From: Richard Sandiford <richard.sandiford@arm.com>
To: Andre Vieira <andre.simoesdiasvieira@arm.com>
Cc: gcc-patches@gcc.gnu.org, rguenther@suse.de, jakub@redhat.com
Subject: Re: [PATCH 3/3] aarch64: Add SVE support for simd clones [PR 96342]
Date: Thu, 01 Feb 2024 21:59:21 +0000 [thread overview]
Message-ID: <mptsf2byhfq.fsf@arm.com> (raw)
In-Reply-To: <20240130143132.9575-4-andre.simoesdiasvieira@arm.com> (Andre Vieira's message of "Tue, 30 Jan 2024 14:31:32 +0000")
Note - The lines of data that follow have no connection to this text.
-- ==== Sys2Proof/Tests/Slice0.lean ====
section
/-! SUPPORT. The model's own tests. Expected results are the vectors of spec/95_test_vectors.md and the examples of the
instruction rules; words are written out from the encodings of 30_encoding.md. Then, for each statement with hypotheses, a
witness that meets them. -/

namespace Sys2Proof.Tests

open Sys2Proof.Machine

/-- A state to test on: the reset state with registers R0..R4, IM, IS = 3, 4, 200, 0x0C, 255, 0x55, 0x66 and SP = 0xF4. -/
def base : State := State.resetWith #v[3, 4, 200, 0x0C, 255, 0x55, 0x66]

/-- `base` with the pc at an address and bytes written from there. -/
def run (pc : Nat) (bytes : List Byte) : State := { base with pc := pc, mem := Memory.writeBytes [] pc bytes }

/-- `run` with some register set. -/
def runReg (pc : Nat) (bytes : List Byte) (r : RegId) (v : Byte) : State := (run pc bytes).setReg r v

/-- A view of the next state of a step. -/
def after {α : Type} (s : State) (f : State → α) : Option α :=
  match step s with
  | .next t => some (f t)
  | .fault _ => none
  | .refused _ => none

/-! ### WellFormed: each check refuses an ill-formed term (10_state.md R27) -/

theorem test_wf_accepts_ldi : (Instr.ldi 4 255).wellFormed = true := by decide
theorem test_wf_accepts_cmp_sp : (Instr.cmp 7 5).wellFormed = true := by decide
theorem test_wf_refuses_ldi_destination : (Instr.ldi 5 0).wellFormed = false := by decide
theorem test_wf_refuses_mul_destination : (Instr.mul 7 0).wellFormed = false := by decide
theorem test_wf_refuses_add_source : (Instr.add 0 8).wellFormed = false := by decide
theorem test_wf_refuses_pop_destination : (Instr.pop 7).wellFormed = false := by decide
theorem test_wf_refuses_cmp_second : (Instr.cmp 0 8).wellFormed = false := by decide
theorem test_wf_refuses_prn_source : (Instr.prn 8).wellFormed = false := by decide
theorem test_wf_refuses_push_source : (Instr.push 255).wellFormed = false := by decide
theorem test_wf_refuses_call_source : (Instr.call 8).wellFormed = false := by decide
theorem test_wf_refuses_jmp_source : (Instr.jmp 8).wellFormed = false := by decide
theorem test_wf_refuses_jeq_source : (Instr.jeq 9).wellFormed = false := by decide
theorem test_wf_refuses_jne_source : (Instr.jne 9).wellFormed = false := by decide

/-! ### Decoding: words written out from R71 and R72, the first byte in the low bits -/

theorem test_decode_hlt : decodeTableWord 8 0b00000001 = some .hlt := by decide
theorem test_decode_ldi : decodeTableWord 24 0b11111111_00000100_10000010 = some (.ldi 4 255) := by decide
theorem test_decode_prn : decodeTableWord 16 0b00000111_01000111 = some (.prn 7) := by decide
theorem test_decode_mul : decodeTableWord 24 0b00000001_00000000_10100010 = some (.mul 0 1) := by decide
theorem test_decode_add : decodeTableWord 24 0b00000001_00000010_10100000 = some (.add 2 1) := by decide
theorem test_decode_cmp : decodeTableWord 24 0b00000010_00000000_10100111 = some (.cmp 0 2) := by decide
theorem test_decode_push : decodeTableWord 16 0b00000011_01000101 = some (.push 3) := by decide
theorem test_decode_pop : decodeTableWord 16 0b00000001_01000110 = some (.pop 1) := by decide
theorem test_decode_call : decodeTableWord 16 0b00000001_01010000 = some (.call 1) := by decide
theorem test_decode_ret : decodeTableWord 8 0b00010001 = some .ret := by decide
theorem test_decode_jmp : decodeTableWord 16 0b00000011_01010100 = some (.jmp 3) := by decide
theorem test_decode_jeq : decodeTableWord 16 0b00001000_01010101 = some (.jeq 8) := by decide
theorem test_decode_jne : decodeTableWord 16 0b00000100_01010110 = some (.jne 4) := by decide
theorem test_decode_zero_unknown : decodeTableWord 8 0b00000000 = none := by decide
theorem test_decode_bits_above_ignored : decodeTableWord 8 0b00000101_00010001 = some .ret := by decide
theorem test_decode_list_truncated : decode defaultOpc [0x82, 0x00] = .error .truncated := rfl
theorem test_decode_list_rest : decode defaultOpc [0x47, 0x00, 0x01] = .ok (.prn 0, [0x01]) := rfl
theorem test_mnemonics_are_thirteen : (Op.all.map Op.mnemonic).Nodup ∧ Op.all.length = 13 := by decide

/-! ### One step of each instruction (95_test_vectors.md section 2, rules R100 to R132) -/

theorem test_hlt_keeps_pc : after (run 253 [0x01]) (fun t => (t.status, t.pc)) = some (.halted, 253) := by decide
theorem test_hlt_at_254_faults :
    after (run 254 [0x01]) State.status = some (.faulted ⟨.memoryAddressOutOfRange 256, 254⟩) := by decide
theorem test_ldi_at_253 : after (run 253 [0x82, 0x00, 0xFF]) (fun t => (t.reg 0, t.pc)) = some (255, 256) := by decide
theorem test_ldi_reserved :
    after (run 0 [0x82, 0x05, 0x08]) (fun t => (t.status, t.reg 5)) =
      some (.faulted ⟨.reservedRegisterWrite 5, 0⟩, 0x55) := by decide
theorem test_prn_sp : after (run 0 [0x47, 0x07]) (fun t => (t.out, t.pc)) = some ([244], 2) := by decide
theorem test_prn_no_register :
    after (run 0 [0x47, 0x08]) (fun t => (t.status, t.out)) =
      some (.faulted ⟨.registerIndexOutOfRange 8, 0⟩, []) := by decide
theorem test_mul_wraps : after (runReg 0 [0xA2, 0x00, 0x01] 1 86) (fun t => (t.reg 0, t.pc)) = some (2, 3) := by decide
theorem test_mul_destination_first :
    after (run 0 [0xA2, 0x09, 0x09]) State.status = some (.faulted ⟨.reservedRegisterWrite 9, 0⟩) := by decide
theorem test_add_wraps_no_flag :
    after (runReg 0 [0xA0, 0x02, 0x01] 1 100) (fun t => (t.reg 2, t.fl)) = some (44, .unset) := by decide
theorem test_add_same_register : after (runReg 0 [0xA0, 0x00, 0x00] 0 128) (fun t => t.reg 0) = some 0 := by decide
theorem test_cmp_unsigned :
    after ((runReg 0 [0xA7, 0x00, 0x01] 0 0x80).setReg 1 0x7F) (fun t => (t.fl, t.pc)) = some (.greater, 3) := by decide
theorem test_cmp_first_operand_first :
    after (run 0 [0xA7, 0x08, 0x09]) State.status = some (.faulted ⟨.registerIndexOutOfRange 8, 0⟩) := by decide
theorem test_push_sp_after_decrement :
    after (run 0 [0x45, 0x07]) (fun t => (t.sp, t.mem.read 0xF3, t.pc)) = some (0xF3, 0xF3, 2) := by decide
theorem test_push_wraps :
    after (runReg 0 [0x45, 0x00] .sp 0) (fun t => (t.sp, t.mem.read 0xFF)) = some (0xFF, 3) := by decide
theorem test_pop_wraps_keeps_memory :
    after ((run 0 [0x46, 0x01]).setReg .sp 0xFF |>.poke 0xFF 5) (fun t => (t.reg 1, t.sp, t.mem.read 0xFF)) =
      some (5, 0, 5) := by decide
theorem test_pop_into_sp :
    after (run 0 [0x46, 0x07]) (fun t => (t.status, t.sp)) =
      some (.faulted ⟨.reservedRegisterWrite 7, 0⟩, 0xF4) := by decide
theorem test_call_pushes_return_address :
    after (runReg 6 [0x50, 0x01] 1 0x0B) (fun t => (t.sp, t.mem.read 0xF3, t.pc)) = some (0xF3, 8, 0x0B) := by decide
theorem test_call_sp_after_push :
    after (run 0x10 [0x50, 0x07]) (fun t => (t.mem.read 0xF3, t.pc)) = some (0x12, 0xF3) := by decide
theorem test_ret_wraps :
    after ((run 0 [0x11]).setReg .sp 0xFF |>.poke 0xFF 0x20) (fun t => (t.pc, t.sp)) = some (0x20, 0) := by decide
/-- R35: the running flag is cleared by Halt and by nothing else, a fault included. -/
theorem test_running_flag :
    base.running = true ∧ after (run 0 [0x01]) State.running = some false ∧
      after (run 0 [0xFF]) State.running = some true := by decide
theorem test_jmp : after (run 0x20 [0x54, 0x03]) (fun t => (t.pc, t.fl)) = some (0x0C, .unset) := by decide
theorem test_jeq_unset_not_taken :
    after (run 0x10 [0x55, 0x08]) (fun t => (t.pc, t.status)) = some (0x12, .running) := by decide
theorem test_jeq_taken : after ((run 0x10 [0x55, 0x03]).setFl .equal) (fun t => t.pc) = some 0x0C := by decide
theorem test_jne_unset_taken : after (run 0x10 [0x56, 0x03]) (fun t => t.pc) = some 0x0C := by decide
theorem test_jne_equal_no_fault :
    after ((run 0x14 [0x56, 0x09]).setFl .equal) (fun t => (t.pc, t.status)) = some (0x16, .running) := by decide

/-! ### Engine, memory, host interface -/

theorem test_unknown_opcode :
    after (run 3 [0xFF]) State.status = some (.faulted ⟨.unknownInstruction 0xFF, 3⟩) := by decide
theorem test_fetch_at_256 :
    after (run 256 []) State.status = some (.faulted ⟨.memoryAddressOutOfRange 256, 256⟩) := by decide
theorem test_halted_has_no_step : step ((run 0 [0x01]).setStatus .halted) = .fault .noStepHalted := rfl
theorem test_write_zero_removes_entry : Memory.write [(3, 7), (9, 1)] 3 0 = [(9, 1)] := by decide
theorem test_write_keeps_order : Memory.write [(3, 7), (9, 1)] 5 2 = [(3, 7), (5, 2), (9, 1)] := by decide
theorem test_wf_memory_refuses_disorder : Memory.wf [(9, 1), (3, 7)] = false := by decide
theorem test_wf_memory_refuses_zero_entry : Memory.wf [(3, 0)] = false := by decide
theorem test_wf_memory_refuses_outside : Memory.wf [(256, 1)] = false := by decide
theorem test_boot_places_image :
    (boot Config.resetRegs [0x82, 0, 8]).map (fun s => (s.mem, s.sp, s.pc)) = some ([(0, 0x82), (2, 8)], 0xF4, 0) := by
  decide
theorem test_boot_refuses_257_bytes : boot Config.resetRegs (List.replicate 257 1) = none :=
  if_neg (by rw [List.length_replicate]; decide)
theorem test_render_out : renderOut [1, 20, 255] = "1\n20\n255\n" := by decide
theorem test_fetch_word_runs_first :
    after (State.reset.withFetchWord 24 0x080082) (fun t => (t.reg 0, t.pc)) = some (8, 3) := by decide

/-! ### Witnesses: a concrete case that meets the hypotheses of each statement, clause by clause -/

theorem witness_OnlyThirteenOpcodeBytesAreAssigned :
    (run 253 [0xFF]).status = .running ∧ (run 253 [0xFF]).pc ≤ 253 ∧ (run 253 [0xFF]).mem.read 253 ∉
      ([0x01, 0x11, 0x45, 0x46, 0x47, 0x50, 0x54, 0x55, 0x56, 0x82, 0xA0, 0xA2, 0xA7] : List Byte) := by decide

/-- An injective assignment that is not the default one. -/
def otherOpc : OpcodeMap := fun op => defaultOpc op + 1

/-- For `DecodeOfEncodeGivesInstruction`, `OperandBytesNeverMakeEncodingIllegal` (both formats) and
`StepUnderAnyOpcodeMapRunsNamedInstruction`. -/
theorem witness_InjectiveOpcodeMap :
    OpcodeMap.Injective otherOpc ∧ Op.ret.format = .n ∧ Op.jne.format = .r ∧ (run 253 [0x02]).status = .running ∧
      (run 253 [0x02]).pc ≤ 253 ∧ (run 253 [0x02]).mem.read 253 = otherOpc .hlt := by
  refine ⟨?_, rfl, rfl, rfl, by decide, by decide⟩
  intro a b
  cases a <;> cases b <;> decide

theorem witness_DecodedBytesAreTheEncoding : decode defaultOpc [0x82, 0xFF, 0xFF, 0x01] = .ok (.ldi 255 255, [0x01]) := rfl

theorem witness_StepRunsDecodedInstruction :
    (run 253 [0x82, 0x00, 0xFF]).status = .running ∧ (run 253 [0x82, 0x00, 0xFF]).pc ≤ 253 ∧
      decodeWindow defaultOpc ⟨(run 253 [0x82, 0x00, 0xFF]).mem.read 253, (run 253 [0x82, 0x00, 0xFF]).mem.read 254,
        (run 253 [0x82, 0x00, 0xFF]).mem.read 255⟩ = .ok (.ldi 0 255) := ⟨rfl, by decide, rfl⟩

/-- For the three clauses of `StepIsFetchLookupInvoke`, which `FirstFailingCheckIsRaised` shares, and the last clause of
`HaltStopsWithPcUnchanged` and the first of `MemoryFaultsComeOnlyFromFetch`. -/
theorem witness_StepIsFetchLookupInvoke :
    ((run 254 [0x01]).status = .running ∧ 254 ≤ (run 254 [0x01]).pc) ∧
    ((run 253 [0xFF]).pc ≤ 253 ∧ ∀ op, defaultOpc op ≠ (run 253 [0xFF]).mem.read 253) ∧
    ((run 253 [0x01]).pc ≤ 253 ∧ defaultOpc .hlt = (run 253 [0x01]).mem.read 253) := by
  refine ⟨by decide, ⟨by decide, fun op => ?_⟩, by decide⟩
  cases op <;> decide

/-- For `RunningStatesStepTerminalStatesDoNot`, `TerminalStatesAnswerNoStep` and `StepInputAnswersByStatus`: a state of each
status. -/
theorem witness_EveryStatus :
    base.status = .running ∧ (base.setStatus .halted).status = .halted ∧
      (base.setStatus (.faulted ⟨.unknownInstruction 0, 0⟩)).status = .faulted ⟨.unknownInstruction 0, 0⟩ := by decide

theorem witness_StepInputAnswersByStatus :
    after (run 0 [0x47, 0]) State.status = some .running ∧ after (run 0 [0x01]) State.status = some .halted ∧
      after (run 0 [0xFF]) State.status = some (.faulted ⟨.unknownInstruction 0xFF, 0⟩) := by decide

theorem witness_PlacedTableWordIsStepped :
    (run 253 []).status = .running ∧ (run 253 []).pc ≤ 253 ∧ decodeTableWord 24 0xFF0082 = some (.ldi 0 255) := by decide

theorem witness_FaultsArePrecise :
    step (run 0 [0x82, 0x05, 0x08]) = .next (faultedFrom (run 0 [0x82, 0x05, 0x08]) (.reservedRegisterWrite 5)) := rfl

/-- For the operand clauses of `FirstFailingCheckIsRaised`: a reserved destination beside an illegal source, an illegal first
source beside an illegal second, a taken branch of each kind. -/
theorem witness_FirstFailingCheckIsRaised :
    ((Instr.add 9 9).destination? = some 9 ∧ 5 ≤ (9 : Byte).toNat) ∧
    ((Instr.cmp 8 9).sources.find? (fun x => !sourceLegal x) = some 8 ∧ (Instr.cmp 8 9).destination? = none) ∧
    ((Instr.mul 4 8).sources.find? (fun x => !sourceLegal x) = some 8 ∧ (Instr.mul 4 8).destination? = some 4) ∧
    ((base.setFl .equal).fl = .equal ∧ (Instr.jeq 8).sources.find? (fun x => !sourceLegal x) = some 8) ∧
    (base.fl ≠ .equal ∧ (Instr.jne 255).sources.find? (fun x => !sourceLegal x) = some 255) := by decide

theorem witness_LegalOperandsRunToEffect : base.status = .running ∧ (Instr.mul 4 7).wellFormed = true := by decide

/-- For `HandlersRaiseOnlyOperandFaults`: both kinds of fault. -/
theorem witness_HandlersRaiseOnlyOperandFaults :
    base.status = .running ∧ exec (.pop 5) base = .next (faultedFrom base (.reservedRegisterWrite 5)) ∧
      exec (.prn 8) base = .next (faultedFrom base (.registerIndexOutOfRange 8)) := ⟨rfl, rfl, rfl⟩

/-- For the step clauses of `AluKindsAreClosed` and `MemoryFaultsComeOnlyFromFetch`. -/
theorem witness_MemoryFaultsComeOnlyFromFetch :
    step (run 300 []) = .next (faultedFrom (run 300 []) (.memoryAddressOutOfRange 300)) ∧
      exec .hlt base = .next (base.setStatus .halted) := ⟨rfl, rfl⟩

/-- For the two clauses of `MemoryPortReadsLastWrite`, at the last address inside and the first outside. -/
theorem witness_MemoryPortReadsLastWrite :
    (255 ≤ 255 ∧ memRead base 255 = .ok 0) ∧ (256 ≤ 256 ∧ memRead base 256 = .error (.memoryAddressOutOfRange 256)) :=
  ⟨⟨by decide, rfl⟩, ⟨by decide, rfl⟩⟩

/-- For `CanonicalMemoriesAreEqualData`. -/
theorem witness_CanonicalMemoriesAreEqualData : Memory.wf [(0, 1), (255, 255)] = true := by decide

/-- For `DataAccessesAreTheStacks`, `LoadAndArithmeticFrame`, `CompareJumpPrintHaltFrame`, `PushCallFrame` and
`PopReturnFrame`: an instruction of each shape completes, and for Pop two memories that
agree at SP alone. -/
theorem witness_DataAccessesAreTheStacks :
    (∃ t, exec (.push 0) base = .next t) ∧ (∃ t, exec (.call 0) base = .next t) ∧ (∃ t, exec (.pop 0) base = .next t) ∧
    (∃ t, exec .ret base = .next t) ∧ (∃ t, exec (.ldi 0 1) base = .next t) ∧ (∃ t, exec (.mul 0 1) base = .next t) ∧
    (∃ t, exec (.add 0 1) base = .next t) ∧ (∃ t, exec (.cmp 0 1) base = .next t) ∧
    (∃ t, exec (.prn 0) base = .next t) ∧ (∃ t, exec .hlt base = .next t) ∧ (∃ t, exec (.jmp 0) base = .next t) ∧
    (∃ t, exec (.jeq 0) base = .next t) ∧ (∃ t, exec (.jne 0) base = .next t) ∧
    Memory.read [(0, 9)] base.sp.toNat = base.mem.read base.sp.toNat :=
  ⟨⟨_, rfl⟩, ⟨_, rfl⟩, ⟨_, rfl⟩, ⟨_, rfl⟩, ⟨_, rfl⟩, ⟨_, rfl⟩, ⟨_, rfl⟩, ⟨_, rfl⟩, ⟨_, rfl⟩, ⟨_, rfl⟩, ⟨_, rfl⟩, ⟨_, rfl⟩,
    ⟨_, rfl⟩, rfl⟩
Andre Vieira <andre.simoesdiasvieira@arm.com> writes:
> This patch finalizes adding support for the generation of SVE simd clones when
> no simdlen is provided, following the ABI rules where the widest data type
> determines the minimum amount of elements in a length agnostic vector.
>
> gcc/ChangeLog:
>
> * config/aarch64/aarch64-protos.h (add_sve_type_attribute): Declare.
> * config/aarch64/aarch64-sve-builtins.cc (add_sve_type_attribute): Make
> visibility global and support use for non_acle types.
> * config/aarch64/aarch64.cc
> (aarch64_simd_clone_compute_vecsize_and_simdlen): Create VLA simd clone
> when no simdlen is provided, according to ABI rules.
> (simd_clone_adjust_sve_vector_type): New helper function.
> (aarch64_simd_clone_adjust): Add '+sve' attribute to SVE simd clones
> and modify types to use SVE types.
> * omp-simd-clone.cc (simd_clone_mangle): Print 'x' for VLA simdlen.
> (simd_clone_adjust): Adapt safelen check to be compatible with VLA
> simdlen.
>
> gcc/testsuite/ChangeLog:
>
> * c-c++-common/gomp/declare-variant-14.c: Make i?86 and x86_64 target
> only test.
> * gfortran.dg/gomp/declare-variant-14.f90: Likewise.
> * gcc.target/aarch64/declare-simd-2.c: Add SVE clone scan.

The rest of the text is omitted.